I am not sure how to explain my son’s latest language development phase, except to say that he now knows he speaks two languages. He has always responded to two and spoken two, but only in the past few weeks has he started naming Spanish and English as separate entities. I am fascinated by his sudden realization, because this is yet another example of something kids pick up yet are never explicitly taught – a reminder that we are born to learn.
When Isaiah answers me in English, I jokingly pretend I don’t understand him. He rolls his eyes and says “Come on, Mommy.”
When the English-only speakers in his life ask him how to say something in Spanish, he translates with no problem.
Most interesting is when he unexpectedly hears someone speaking Spanish, or when I turn on a movie in Spanish, and he says “¡Mira, español!”
As I have mentioned in previous posts, I am envious of those who grow up with two or more vocabulary pools, grammatical structures, conceptual expanses. Even though my amorcito recognizes the two categories of his life, he sees neither as intrusive nor confusing. I still wonder every day what it must be like to acknowledge such a distinction, but not have to think about it. Especially now that, for Isaiah, Spanish is a thing to be spoken about rather than just a mode of communication, I keep expecting some sort of confusion to arise.

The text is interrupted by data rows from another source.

namespace A
/-- GLB_TIME_LO (R66). -/
def glbTimeLo : Nat := 0x200
/-- GLB_TIME_HI (R66). -/
def glbTimeHi : Nat := 0x204
/-- GLB_SHOT_LO (R66). -/
def glbShotLo : Nat := 0x208
/-- GLB_SHOT_HI (R66). -/
def glbShotHi : Nat := 0x20C
/-- GLB_SHOT_PERIOD (R66). -/
def glbShotPeriod : Nat := 0x210
/-- GLB_TICK_STATUS (R66). -/
def glbTickStatus : Nat := 0x214
/-- GLB_CDC_STATUS (R66). -/
def glbCdcStatus : Nat := 0x220
/-- GLB_AUDIT (R66). -/
def glbAudit : Nat := 0x228
/-- STL_AUD_CTRL (R66). -/
def stlAudCtrl : Nat := 0x1043000
/-- STL_AUD_FIRST_CYCLE (R66). -/
def stlAudFirstCycle : Nat := 0x1043004
/-- STL_AUD_FIRST_INFO (R66). -/
def stlAudFirstInfo : Nat := 0x1043008
/-- STL_AUD_FIRST_ADDR (R66). -/
def stlAudFirstAddr : Nat := 0x104300C
/-- STL_OPE_CTRL (R133). -/
def stlOpeCtrl : Nat := 0x1040800
/-- STL_OPE_STATUS (R133). -/
def stlOpeStatus : Nat := 0x1040804
/-- STL_OPE_ANCHOR (R133). -/
def stlOpeAnchor : Nat := 0x1040808
/-- STL_OPE_RESIDUE (R133). -/
def stlOpeResidue : Nat := 0x104080C
/-- STL_OPE_ERR (R133). -/
def stlOpeErr : Nat := 0x1040810
/-- STL_OPE_MACS_LO (R133). -/
def stlOpeMacsLo : Nat := 0x1040818
/-- STL_OPE_MACS_HI (R133). -/
def stlOpeMacsHi : Nat := 0x104081C
/-- STL_OPE_KEEPWARM (R133). -/
def stlOpeKeepwarm : Nat := 0x1040820
/-- STL_VEC_STATUS (R168). -/
def stlVecStatus : Nat := 0x1041000
/-- STL_VEC_ERR (R168). -/
def stlVecErr : Nat := 0x1041004
/-- STL_VEC_SELFTEST (R168). -/
def stlVecSelftest : Nat := 0x1041008
/-- STL_VEC_FTAB (R168). -/
def stlVecFtab : Nat := 0x104100C
/-- STL_SPD_TMAP (R194). -/
def stlSpdTmap : Nat := 0x1041800
/-- STL_SPD_PWR (R194). -/
def stlSpdPwr : Nat := 0x1041804
/-- STL_SPD_ERR (R194). -/
def stlSpdErr : Nat := 0x1041808
/-- STL_SPD_GATHER (R194). -/
def stlSpdGather : Nat := 0x104180C
/-- STL_SPD_PCOUNT (R194). -/
def stlSpdPcount : Nat := 0x1041810
/-- STL_SPD_IADDR (R194). -/
def stlSpdIaddr : Nat := 0x1041814
/-- STL_SPD_IDATAn (R194). -/
def stlSpdIdata : Nat := 0x1041840
/-- STL_SEQ_CTRL (R232). -/
def stlSeqCtrl : Nat := 0x1040000
/-- STL_SEQ_TACK (R232). -/
def stlSeqTack : Nat := 0x1040004
/-- STL_SEQ_ENTRY (R232). -/
def stlSeqEntry : Nat := 0x1040008
/-- STL_SEQ_STATUS (R232). -/
def stlSeqStatus : Nat := 0x104000C
/-- STL_SEQ_LAST (R232). -/
def stlSeqLast : Nat := 0x1040010
/-- STL_SEQ_PC (R232). -/
def stlSeqPc : Nat := 0x1040014
/-- STL_SEQ_SKIP (R232). -/
def stlSeqSkip : Nat := 0x1040018
/-- STL_SEQ_SKIP_FIRST (R232). -/
def stlSeqSkipFirst : Nat := 0x104001C
/-- STL_SEQ_TACK_ERR (R232). -/
def stlSeqTackErr : Nat := 0x1040020
/-- STL_SEQ_FMTn (R232). -/
def stlSeqFmt : Nat := 0x1040040
/-- YM_STATUS (R232). -/
def ymStatus : Nat := 0x1000000
/-- YM_TDMA_CTRL (R232). -/
def ymTdmaCtrl : Nat := 0x1000010
/-- YM_TDMA_STATUS (R232). -/
def ymTdmaStatus : Nat := 0x1000014
/-- YM_TACK_SWITCH (R232). -/
def ymTackSwitch : Nat := 0x1000018
/-- YM_BAR_STATUS (R232). -/
def ymBarStatus : Nat := 0x1000020
/-- YM_ERR (R232). -/
def ymErr : Nat := 0x1000024
/-- YM_FMT_PENDn (R232). -/
def ymFmtPend : Nat := 0x1000040
/-- STL_STR_MODE (R274). -/
def stlStrMode : Nat := 0x1042000
/-- STL_STR_ERR (R274). -/
def stlStrErr : Nat := 0x1042004
/-- STL_STR_USE (R274). -/
def stlStrUse : Nat := 0x1042008
/-- STL_STR_CTXn_STATUS (R274). -/
def stlStrCtxStatus : Nat := 0x1042100
/-- STL_STR_CTXn_FAULT (R274). -/
def stlStrCtxFault : Nat := 0x1042104
/-- STL_STR_CTXn_PF0 (R274). -/
def stlStrCtxPf0 : Nat := 0x1042108
/-- STL_STR_CTXn_PF1 (R274). -/
def stlStrCtxPf1 : Nat := 0x104210C
/-- STL_STR_CTXn_PF2 (R274). -/
def stlStrCtxPf2 : Nat := 0x1042110
/-- STL_PONY_STATUS (R274). -/
def stlPonyStatus : Nat := 0x1042800
/-- STL_PONY_COUNT (R274). -/
def stlPonyCount : Nat := 0x1042804
/-- STL_PONY_WAIT (R274). -/
def stlPonyWait : Nat := 0x1042808
/-- STL_PONY_ERR (R274). -/
def stlPonyErr : Nat := 0x104280C
/-- HBM_STATUS (R308). -/
def hbmStatus : Nat := 0x900000
/-- HBM_ECC_COUNT (R308). -/
def hbmEccCount : Nat := 0x900004
/-- HBM_ECC_ERR (R308). -/
def hbmEccErr : Nat := 0x900008
/-- HBM_ERR_ADDR_LO (R308). -/
def hbmErrAddrLo : Nat := 0x90000C
/-- HBM_ERR_ADDR_HI (R308). -/
def hbmErrAddrHi : Nat := 0x900010
/-- HBM_SCRUB (R308). -/
def hbmScrub : Nat := 0x900014
/-- HBM_REFRESH (R308). -/
def hbmRefresh : Nat := 0x900018
/-- FAR_TABLE (R308). -/
def farTable : Nat := 0x902000
/-- LOFT_FRAMES (R308). -/
def loftFrames : Nat := 0x902004
/-- LOFT_PINS (R308). -/
def loftPins : Nat := 0x902008
/-- LOFT_PROMOTED (R308). -/
def loftPromoted : Nat := 0x90200C
/-- LOFT_EVICTED (R308). -/
def loftEvicted : Nat := 0x902010
/-- UPD_STATUS (R334). -/
def updStatus : Nat := 0x800000
/-- UPD_LAST_STEP_LO (R334). -/
def updLastStepLo : Nat := 0x800004
/-- UPD_LAST_STEP_HI (R334). -/
def updLastStepHi : Nat := 0x800008
/-- UPD_LAST_RESULT (R334). -/
def updLastResult : Nat := 0x80000C
/-- UPD_LAST_COUNTS (R334). -/
def updLastCounts : Nat := 0x800010
/-- UPD_PASS (R334). -/
def updPass : Nat := 0x800014
/-- UPD_ERR (R334). -/
def updErr : Nat := 0x800018
/-- UPD_SKEW_FIRST (R334). -/
def updSkewFirst : Nat := 0x80001C
/-- UPD_FREEZE (R334). -/
def updFreeze : Nat := 0x800020
/-- UPD_FMT_OVRn (R334). -/
def updFmtOvr : Nat := 0x800040
/-- UPD_FMT_THRESH (R334). -/
def updFmtThresh : Nat := 0x800060
/-- UPD_SNAP (R334). -/
def updSnap : Nat := 0x800070
/-- CKP_STATUS (R361). -/
def ckpStatus : Nat := 0x700000
/-- CKP_CTRL (R361). -/
def ckpCtrl : Nat := 0x700004
/-- CKP_INTERVAL (R361). -/
def ckpInterval : Nat := 0x700008
/-- CKP_FAIL (R361). -/
def ckpFail : Nat := 0x70000C
/-- CKP_COST (R361). -/
def ckpCost : Nat := 0x700010
/-- CKP_STEP_TIME (R361). -/
def ckpStepTime : Nat := 0x700014
/-- CKP_RATE (R361). -/
def ckpRate : Nat := 0x700018
/-- CKP_POINT_LO (R361). -/
def ckpPointLo : Nat := 0x700020
/-- CKP_POINT_HI (R361). -/
def ckpPointHi : Nat := 0x700024
/-- CKP_FULL_LO (R361). -/
def ckpFullLo : Nat := 0x700028
/-- CKP_FULL_HI (R361). -/
def ckpFullHi : Nat := 0x70002C
/-- CKP_RESTORE_LO (R361). -/
def ckpRestoreLo : Nat := 0x700030
/-- CKP_RESTORE_HI (R361). -/
def ckpRestoreHi : Nat := 0x700034
/-- CKP_RESTORE_CTRL (R361). -/
def ckpRestoreCtrl : Nat := 0x700038
/-- CKP_ERR (R361). -/
def ckpErr : Nat := 0x70003C
/-- FAB_PORT_CTRL (R399). -/
def fabPortCtrl : Nat := 0x600000
/-- FAB_PORT_STATUS (R399). -/
def fabPortStatus : Nat := 0x600004
/-- FAB_PORT_PEER (R399). -/
def fabPortPeer : Nat := 0x600008
/-- FAB_PORT_RETRY (R399). -/
def fabPortRetry : Nat := 0x60000C
/-- FAB_PORT_FEC (R399). -/
def fabPortFec : Nat := 0x600010
/-- FAB_PORT_ERR (R399). -/
def fabPortErr : Nat := 0x600014
/-- FAB_INJ_CTRL (R399). -/
def fabInjCtrl : Nat := 0x600100
/-- FAB_INJ_PARAM (R399). -/
def fabInjParam : Nat := 0x600104
/-- FAB_ID (R399). -/
def fabId : Nat := 0x602000
/-- FAB_DIMS (R399). -/
def fabDims : Nat := 0x602004
/-- FAB_COORD (R399). -/
def fabCoord : Nat := 0x602008
/-- FAB_TICK (R399). -/
def fabTick : Nat := 0x60200C
/-- FAB_TIME_OFFSET (R399). -/
def fabTimeOffset : Nat := 0x602010
/-- FAB_SUBST (R399). -/
def fabSubst : Nat := 0x602014
/-- FAB_SUBST_SHOT_LO (R399). -/
def fabSubstShotLo : Nat := 0x602018
/-- FAB_SUBST_SHOT_HI (R399). -/
def fabSubstShotHi : Nat := 0x60201C
/-- FAB_WIN_CTRL (R399). -/
def fabWinCtrl : Nat := 0x602020
/-- FAB_WIN_DROPS (R399). -/
def fabWinDrops : Nat := 0x602024
/-- FAB_BIND_CTRL (R399). -/
def fabBindCtrl : Nat := 0x602028
/-- FAB_ERR (R399). -/
def fabErr : Nat := 0x602030
/-- GLB_BAR2_WINDOW (R437). -/
def glbBar2Window : Nat := 0x300
/-- GLB_PCIE_STATUS (R437). -/
def glbPcieStatus : Nat := 0x304
/-- GLB_HOST_ERR (R437). -/
def glbHostErr : Nat := 0x308
/-- GLB_AUX_STATUS (R437). -/
def glbAuxStatus : Nat := 0x30C
/-- GLB_RINGn_BASE_LO (R437). -/
def glbRingBaseLo : Nat := 0x40000
/-- GLB_RINGn_BASE_HI (R437). -/
def glbRingBaseHi : Nat := 0x40004
/-- GLB_RINGn_CFG (R437). -/
def glbRingCfg : Nat := 0x40008
/-- GLB_RINGn_STATUS (R437). -/
def glbRingStatus : Nat := 0x4000C
/-- GLB_RINGn_COUNT (R437). -/
def glbRingCount : Nat := 0x40010
/-- MBX_CMD_DATA (R437). -/
def mbxCmdData : Nat := 0x100000
/-- MBX_CMD_PUSH (R437). -/
def mbxCmdPush : Nat := 0x100004
/-- MBX_CMD_SPACE (R437). -/
def mbxCmdSpace : Nat := 0x100008
/-- MBX_ACK (R437). -/
def mbxAck : Nat := 0x10000C
/-- MBX_HDB (R437). -/
def mbxHdb : Nat := 0x100010
/-- MBX_HDB_MASK (R437). -/
def mbxHdbMask : Nat := 0x100014
/-- MBX_CFG (R437). -/
def mbxCfg : Nat := 0x100018
/-- MBX_SEC_FLAG (R437). -/
def mbxSecFlag : Nat := 0x10001C
/-- EVT_WPTR (R437). -/
def evtWptr : Nat := 0x200000
/-- EVT_RPTR (R437). -/
def evtRptr : Nat := 0x200004
/-- EVT_CTRL (R437). -/
def evtCtrl : Nat := 0x200008
/-- EVT_LOST (R437). -/
def evtLost : Nat := 0x20000C
/-- GLB_ID (R460). -/
def glbId : Nat := 0x0
/-- GLB_STATUS (R460). -/
def glbStatus : Nat := 0x4
/-- GLB_RESET (R460). -/
def glbReset : Nat := 0x8
/-- GLB_RESET_CAUSE (R460). -/
def glbResetCause : Nat := 0xC
/-- GLB_AUTH (R460). -/
def glbAuth : Nat := 0x10
/-- GLB_FW (R460). -/
def glbFw : Nat := 0x14
/-- CFG_CTRL (R460). -/
def cfgCtrl : Nat := 0x500000
/-- CFG_STATUS (R460). -/
def cfgStatus : Nat := 0x500004
/-- CFG_IMG_ADDR_LO (R460). -/
def cfgImgAddrLo : Nat := 0x500008
/-- CFG_IMG_ADDR_HI (R460). -/
def cfgImgAddrHi : Nat := 0x50000C
/-- CFG_IMG_LEN (R460). -/
def cfgImgLen : Nat := 0x500010
/-- CFG_REFUSAL (R460). -/
def cfgRefusal : Nat := 0x500014
/-- CFG_REFUSAL_AT (R460). -/
def cfgRefusalAt : Nat := 0x500018
/-- CFG_DIGESTn (R460). -/
def cfgDigest : Nat := 0x500040
/-- CFG_CONF_DIGESTn (R460). -/
def cfgConfDigest : Nat := 0x500060
/-- SAFE_STATUS (R478). -/
def safeStatus : Nat := 0x400000
/-- SAFE_CTRL (R478). -/
def safeCtrl : Nat := 0x400004
/-- SAFE_FENCE_LAST (R478). -/
def safeFenceLast : Nat := 0x400008
/-- SAFE_FENCE_REQ (R478). -/
def safeFenceReq : Nat := 0x40000C
/-- SAFE_SPARESn (R478). -/
def safeSpares : Nat := 0x400010
/-- SAFE_FAIL_SHOT_LO (R478). -/
def safeFailShotLo : Nat := 0x400020
/-- SAFE_FAIL_SHOT_HI (R478). -/
def safeFailShotHi : Nat := 0x400024
/-- SAFE_FAIL_CAUSE (R478). -/
def safeFailCause : Nat := 0x400028
/-- SAFE_COUNTS (R478). -/
def safeCounts : Nat := 0x40002C
/-- STL_AUD_STRIKES (R478). -/
def stlAudStrikes : Nat := 0x1043010
/-- PWR_STATUS (R506). -/
def pwrStatus : Nat := 0x300000
/-- PWR_CTRL (R506). -/
def pwrCtrl : Nat := 0x300004
/-- PWR_VIN (R506). -/
def pwrVin : Nat := 0x300008
/-- PWR_IIN (R506). -/
def pwrIin : Nat := 0x30000C
/-- PWR_PIN (R506). -/
def pwrPin : Nat := 0x300010
/-- PWR_BUDGET (R506). -/
def pwrBudget : Nat := 0x300014
/-- PWR_SHOT_DECL (R506). -/
def pwrShotDecl : Nat := 0x300018
/-- PWR_SHOT_MEAS (R506). -/
def pwrShotMeas : Nat := 0x30001C
/-- PWR_ABOVE (R506). -/
def pwrAbove : Nat := 0x300020
/-- PWR_ERR (R506). -/
def pwrErr : Nat := 0x300024
/-- PWR_SENSOR_SEL (R506). -/
def pwrSensorSel : Nat := 0x300028
/-- PWR_SENSOR_DATA (R506). -/
def pwrSensorData : Nat := 0x30002C
end A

Despite my über-logical tendencies, the facts I have learned about bilingualism from sources like SpanglishBaby and from my own observation remain counterintuitive. New developments, such as this sudden labeling of Spanish and English, can throw me off course. I wonder if this is the beginning of the end – the end of my child’s simple input and output days. Now, my fear tells me, is when he will start forming negative opinions of Spanish because he sees it as something that stands alone, rather than a mode that he enters with ease. Now, the true battle begins.
Even when I see that this lovely linguistic experiment is working, that my hijito is already an expert at moving effortlessly from one language to another, I can’t seem to shake the doubts. They have most likely seeped into my conscience from outside sources – the fervent nonbelievers in my life – and now lurk in the shadows that always lie behind success.
Those of you with older bilingual children may have already seen them transition to talking about Spanish and English. Perhaps my worries are unfounded. I’m sure, though, that even if you all reassured me, I would have to fight my own skepticism. Parenting magnifies the consequences of making unpopular choices, but the greatest magnification is internal and the greatest consequences, imagined.